Мать увидела его, когда он проходил через столовую, и тревожно спросила:
— Ты куда, Павлик?
Павел, не оборачиваясь, ответил:
— К товарищу.
Говорил он басом и был длинный, с узкими, покатыми плечами, не похожий ни на
толстого, короткошеего отца, ни на малорослую мать. И когда он скрылся в кухне,
через которую ходили обыкновенно домашние, мать подумала, что и на этот раз
он не поцеловал ее, уходя, и что теперь он никого не целует: ни мать, ни отца,
ни сестер.
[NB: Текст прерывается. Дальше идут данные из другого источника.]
-- ==== Sys2Proof/Laws/KeepsSmbus.lean ====
section
/-! SUPPORT. What each operation of Machine/Smbus.lean keeps. -/

set_option Elab.async false
set_option linter.all false

namespace Sys2Proof.Machine

variable {m : Part → Bool} {s₀ : State}

theorem State.smbusRead_keeps (h_out : m .out = true) (a0) (a1) (a2) (a3) (s) (k : Keeps m s₀ s) :
    Keeps m s₀ (State.smbusRead a0 a1 a2 a3 s) := by
  unfold State.smbusRead
  repeat' with_reducible first
    | exact k
    | assumption
    | intro _ _ _
    | intro _ _
    | apply State.send_keeps h_out
    | apply Keeps.ite
    | apply Keeps.foldl
    | split
    | dsimp only
    | intro _

theorem execSmbusDevState_keeps (h_out : m .out = true) (s) (k : Keeps m s₀ s) :
    Keeps.out m s₀ (execSmbusDevState s) := by
  unfold execSmbusDevState
  repeat' with_reducible first
    | exact k
    | assumption
    | intro _ _ _
    | intro _ _
    | apply Keeps.out_next
    | apply Keeps.out_fault
    | apply Keeps.out_ite
    | apply State.smbusRead_keeps h_out
    | apply Keeps.ite
    | apply Keeps.foldl
    | split
    | dsimp only
    | intro _

theorem execSmbusTj_keeps (h_out : m .out = true) (s) (k : Keeps m s₀ s) :
    Keeps.out m s₀ (execSmbusTj s) := by
  unfold execSmbusTj
  repeat' with_reducible first
    | exact k
    | assumption
    | intro _ _ _
    | intro _ _
    | apply Keeps.out_next
    | apply Keeps.out_fault
    | apply Keeps.out_ite
    | apply State.smbusRead_keeps h_out
    | apply Keeps.ite
    | apply Keeps.foldl
    | split
    | dsimp only
    | intro _

theorem execSmbusInputPower_keeps (h_out : m .out = true) (s) (k : Keeps m s₀ s) :
    Keeps.out m s₀ (execSmbusInputPower s) := by
  unfold execSmbusInputPower
  repeat' with_reducible first
    | exact k
    | assumption
    | intro _ _ _
    | intro _ _
    | apply Keeps.out_next
    | apply Keeps.out_fault
    | apply Keeps.out_ite
    | apply State.smbusRead_keeps h_out
    | apply Keeps.ite
    | apply Keeps.foldl
    | split
    | dsimp only
    | intro _

theorem execSmbusInputVolts_keeps (h_out : m .out = true) (s) (k : Keeps m s₀ s) :
    Keeps.out m s₀ (execSmbusInputVolts s) := by
  unfold execSmbusInputVolts
  repeat' with_reducible first
    | exact k
    | assumption
    | intro _ _ _
    | intro _ _
    | apply Keeps.out_next
    | apply Keeps.out_fault
    | apply Keeps.out_ite
    | apply State.smbusRead_keeps h_out
    | apply Keeps.ite
    | apply Keeps.foldl
    | split
    | dsimp only
    | intro _

theorem execSmbusPwcCause_keeps (h_out : m .out = true) (s) (k : Keeps m s₀ s) :
    Keeps.out m s₀ (execSmbusPwcCause s) := by
  unfold execSmbusPwcCause
  repeat' with_reducible first
    | exact k
    | assumption
    | intro _ _ _
    | intro _ _
    | apply Keeps.out_next
    | apply Keeps.out_fault
    | apply Keeps.out_ite
    | apply State.smbusRead_keeps h_out
    | apply Keeps.ite
    | apply Keeps.foldl
    | split
    | dsimp only
    | intro _

theorem execSmbusCartLife_keeps (h_out : m .out = true) (s) (k : Keeps m s₀ s) :
    Keeps.out m s₀ (execSmbusCartLife s) := by
  unfold execSmbusCartLife
  repeat' with_reducible first
    | exact k
    | assumption
    | intro _ _ _
    | intro _ _
    | apply Keeps.out_next
    | apply Keeps.out_fault
    | apply Keeps.out_ite
    | apply State.smbusRead_keeps h_out
    | apply Keeps.ite
    | apply Keeps.foldl
    | split
    | dsimp only
    | intro _

theorem execSmbusAttnPending_keeps (h_out : m .out = true) (s) (k : Keeps m s₀ s) :
    Keeps.out m s₀ (execSmbusAttnPending s) := by
  unfold execSmbusAttnPending
  repeat' with_reducible first
    | exact k
    | assumption
    | intro _ _ _
    | intro _ _
    | apply Keeps.out_next
    | apply Keeps.out_fault
    | apply Keeps.out_ite
    | apply State.smbusRead_keeps h_out
    | apply Keeps.ite
    | apply Keeps.foldl
    | split
    | dsimp only
    | intro _

theorem execSmbusPwcAck_keeps (h_aon : m .aon = true) (a0) (s) (k : Keeps m s₀ s) :
    Keeps.out m s₀ (execSmbusPwcAck a0 s) := by
  unfold execSmbusPwcAck
  repeat' with_reducible first
    | exact k
    | assumption
    | intro _ _ _
    | intro _ _
    | apply Keeps.out_next
    | apply Keeps.out_fault
    | apply Keeps.out_ite
    | apply State.updAon_keeps h_aon
    | apply Keeps.ite
    | apply Keeps.foldl
    | split
    | dsimp only
    | intro _

theorem execSmbusTimeout_keeps (s) (k : Keeps m s₀ s) :
    Keeps.out m s₀ (execSmbusTimeout s) := by
  unfold execSmbusTimeout
  repeat' with_reducible first
    | exact k
    | assumption
    | intro _ _ _
    | intro _ _
    | apply Keeps.out_next
    | apply Keeps.out_fault
    | apply Keeps.out_ite
    | apply Keeps.ite
    | apply Keeps.foldl
    | split
    | dsimp only
    | intro _

end Sys2Proof.Machine
end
Два раза он возвращался домой пьяный, и в столе у него, под тетрадями,
она подсмотрела большой страшный револьвер и предполагала, что у Павла роман
с какой-нибудь дурной девушкой, из-за которой он может наделать беды. Отец его
тоже хотел застрелиться, когда был женихом, и не застрелился только потому,
что нигде не мог достать револьвера и она отговорила его. «Все они хотят стреляться»,—
подумала она с невольной улыбкой, но все-таки решила завтра же украсть опасное
оружие и передать отцу. Пусть с ним и разговаривает.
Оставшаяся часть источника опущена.